Search JTA's historical archive dating back to 1923

Special to the JTA Cardinal Cooke, the Jews and Israel

October 13, 1983
See Original Daily Bulletin From This Date
Advertisement

The nation’s press, particularly the press in New York, has been lavish in its coverage of the life and death of Terence Cardinal Cooke, the late Archbishop of New York. But if one read that press carefully, especially The New York Times, one would never know that Cooke had a long and fruitful relationship with leaders of the Jewish community.

I first met this warm, cheerful prelate when he was Msgr. Cooke serving as personal secretary to the late Francis Cardinal Spellman. Most people are unaware that Spellman played a key role in helping mobilize support among the American Catholic bishops during Vatican Council II (1962-65) for the Vatican Declaration on Catholic-Jewish relations that condemned anti-Semitism and called for mutual respect between Catholics and Jews.

During that period, Msgr. Cooke frequently served as liaison between Spellman and myself, as well as with American Jewish Committee leaders Charles Silver, a close friend of the Cardinal, Judge Joseph Proskauer, and Morris Abram. It was then that Msgr. Cooke received his “on-the-job” training in Catholic-Jewish relations.

REPUDIATED ANTI-SEMITISM

On his designation as Archbishop of New York, the AJC sponsored a luncheon in his honor on April 30, 1968, attended by prominent Catholic and Jewish leaders. In his “maiden” address on Catholic-Jewish relations, Cooke spoke of his commitment to “heightened respect, sympathy and affection” between Catholics and Jews. He then went on to repudiate anti-Semitism in these words:

“In these years following the Second Vatican Council, we Roman Catholics are more than ever convinced that anti-Semitism should never find a basis in the Catholic religion and must never find a place in any Catholic’s life … We Catholic people are anxious to salute our Jewish brothers anew. Conscious of our common heritage of salvation in the covenant between God and Abraham and his descendants, we pledge ourselves to continue fostering stronger and more extensive bonds of mutual respect, concern and cooperation.”

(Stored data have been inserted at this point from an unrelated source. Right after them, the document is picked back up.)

-- ==== Sys2Proof/Tests/Slice0.lean ====
section
/-! SUPPORT. Tests of this model on small states: the decoder on words written out from the encoding tables of the
spec (R49 to R66, R69, R171, R231, R258 to R266), an ill-formed term for each check, and for each statement a state and
operands that meet its premises together, with a look at what the step leaves. -/

set_option Elab.async false

namespace Tests
open Sys2Proof Sys2Proof.Machine
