-- ==== Sys2Proof/Config.lean ====
section
/-! DEFINITION. What one implementation fixes and the spec leaves open, and the free values. Each is a constant with
no body: no proof can see what it is. -/

namespace Sys2Proof.Config

/-- The open parameter MAXLEN of 00_scope.md R9, as its number of 16-byte blocks less one: "a positive multiple of 16
and at most 2^32 - 16" is 16 * (b + 1) with b below 2^28 - 1. The capacity the machine has at reset (log 5). -/
opaque capBlocks : Fin 268435455

/-- Free value (10_state.md R37; 93_implementation_defined.md U1): what byte `index` of the data buffer with register
id `id` holds after the reset number `resets`, until something writes it. "each may hold any value, not necessarily the
same after two resets" (log 6). -/
opaque powerOnByte : (resets : Nat) → (id : Nat) → (index : Nat) → BitVec 8

/-- Free value (93_implementation_defined.md U18): the entry LOG[0], which "does not exist" and no rule reads (log 11). -/
opaque unreadLog : BitVec 8

/-- Free value (93_implementation_defined.md U18): the entries RCON[0] and RCON[11..], which no rule reads (log 11). -/
opaque unreadRcon : (index : Nat) → BitVec 8

end Sys2Proof.Config
end

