-- ==== Sys2Proof/Machine/Flags.lean ====
section
/-! DEFINITION. STATUS and its field ERR (10_state.md R31), and the error codes of 60_exceptions.md R210. "There are no
condition codes, carry or zero flags." -/

namespace Sys2Proof.Machine

/-- The code of an error, R210. -/
def Err.code : Err → BitVec 8
  | .invalidKeySize => 1
  | .invalidBlockSize => 2
  | .invalidIvSize => 3
  | .decodeError => 4
  | .illegalCommand => 5
  | .dataTooLong => 6

/-- The error a STATUS value reports, if any: 0 is success (R210). -/
def Err.ofCode (c : BitVec 8) : Option Err :=
  match c.toNat with
  | 1 => some .invalidKeySize
  | 2 => some .invalidBlockSize
  | 3 => some .invalidIvSize
  | 4 => some .decodeError
  | 5 => some .illegalCommand
  | 6 => some .dataTooLong
  | _ => none

/-- `STATUS[3:0]`, the field ERR (R31). -/
def State.err (s : State) : BitVec 4 := s.status.extractLsb' 0 4

/-- `STATUS[7:4]`, which "reads as 0" (R31). -/
def State.statusHigh (s : State) : BitVec 4 := s.status.extractLsb' 4 4

/-- The STATUS values the engine can show (R31): "The engine's own commands produce ERR values 0, 1, 2, 3, 5, 6". -/
def legalStatus (v : BitVec 8) : Bool :=
  v = 0 || v = 1 || v = 2 || v = 3 || v = 5 || v = 6

end Sys2Proof.Machine
end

Cooke then encouraged cooperation between Catholics and Jews in social justice areas:

“The pursuit of justice in civil rights and the resolution of our serious urban problems are surely areas in which our cooperation can bear rich fruit. Our opportunities are extraordinary here in New York — a great Jewish city and a great Christian city …. I pray today and every day that together we shall seize the opportunities afforded now and serve the needs of our people more effectively than ever before.”

SUPPORTS HISTORIC RELATIONSHIP OF JEWS TO ISRAEL

In November, 1968, at a United Jewish Appeal dinner honoring his close friend, Charles Silver — who conducted the famed Al Smith dinner for Catholic charities – Cooke made warm and positive statements supporting the historic relationship of the Jewish people to Israel. Subsequently, he lent his name to petitions supporting the human rights of Soviet Jewry.

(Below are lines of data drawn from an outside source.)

-- ==== Sys2Proof/Machine/Counter.lean ====
section
/-! DEFINITION. The 128-bit big-endian counter, 43_counter.md, and the command CTRNEXT. -/

namespace Sys2Proof.Machine

/-- R171's loop on the bytes `0 .. j-1`: the carry arrives at byte `j-1`. "255 → 0 carries into the next more-significant
byte to the left". -/
def incBelow (R : Block) : (j : Nat) → j ≤ 16 → Block
  | 0, _ => R
  | j + 1, h =>
    if R[j] = 0xff then incBelow (R.set j 0x00) j (by omega)
    else R.set j (R[j] + 1)

/-- Inc128(C), R171: "increment is big-endian over the full 16 bytes with byte-level carry". -/
def inc128 (C : Block) : Block := incBelow C 16 (Nat.le_refl 16)

/-- Next(), R172: the current value, and the machine with CTR replaced by its successor. -/
def State.next (s : State) : Block × State := (s.ctr, { s with ctr := inc128 s.ctr })

/-- `val(C)`, R174: the unsigned integer whose big-endian bytes are `C`. -/
def ctrVal (C : Block) : Nat := C.toList.foldl (fun v b => 256 * v + b.toNat) 0

/-- CTRNEXT, R173: "RES gets the old value, CTR the incremented one". It tests nothing and cannot fail. -/
def execCtrnext (s : State) : Result :=
  let (v, s) := s.next
  State.succeed { s with res := v }

end Sys2Proof.Machine
end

During the late 1970’s and early 1980’s, Cooke attended Sabbath services and spoke from the pulpits of several leading New York synagogues. Reciprocally, rabbis were invited to speak from the pulpit of St. Patrick’s Cathedral.

On the problematic side, some Jewish leaders differed publicly with the Cardinal on such issues as abortion and aid to private schools, but there was cooperation with him on the condemnation of drugs, pornography, abuse of sex and violence in the media, and related public morality issues.

ABHORRENCE OF VIOLENCE

Some anxiety did develop in the Jewish community when Cooke became president of the Near East Catholic Welfare Council, whose professionals were one-sidely allied with Palestinians and other Arabs to the exclusion of any sympathy for victimized Jewish refugees in Israel and in Arab countries. But the Cardinal trod a careful middle ground in upholding the legitimate social welfare needs of Arabs while not retreating from his moral support of Israel.

His abhorrence of violence, made public in his condemnation of terrorism in Ireland, carried over to his disdain for PLO terrorism and violence, as he told me on more than one occasion.

His keen sensitivity to the state of the Jewish soul was perhaps not dramatically reflected when he and I collaborated on world refugee problems, particularly the Vietnamese “boat people” tragedy. At a press conference held at St. Patrick’s Cathedral in 1980, Cooke explained his motivation for responding to the Indochinese refugee crisis in these moving words:

“Our generation witnessed the savagery of the Nazi Holocaust which led to the destruction of millions of Jewish lives. To our eternal shame, most of the world stood by while human beings were being destroyed. We are now trying to learn our moral lessons from that tragedy, and that is why we — Christians and Jews together — are joining hands to stand against the evil which is afflicting these poor Vietnamese refugees.”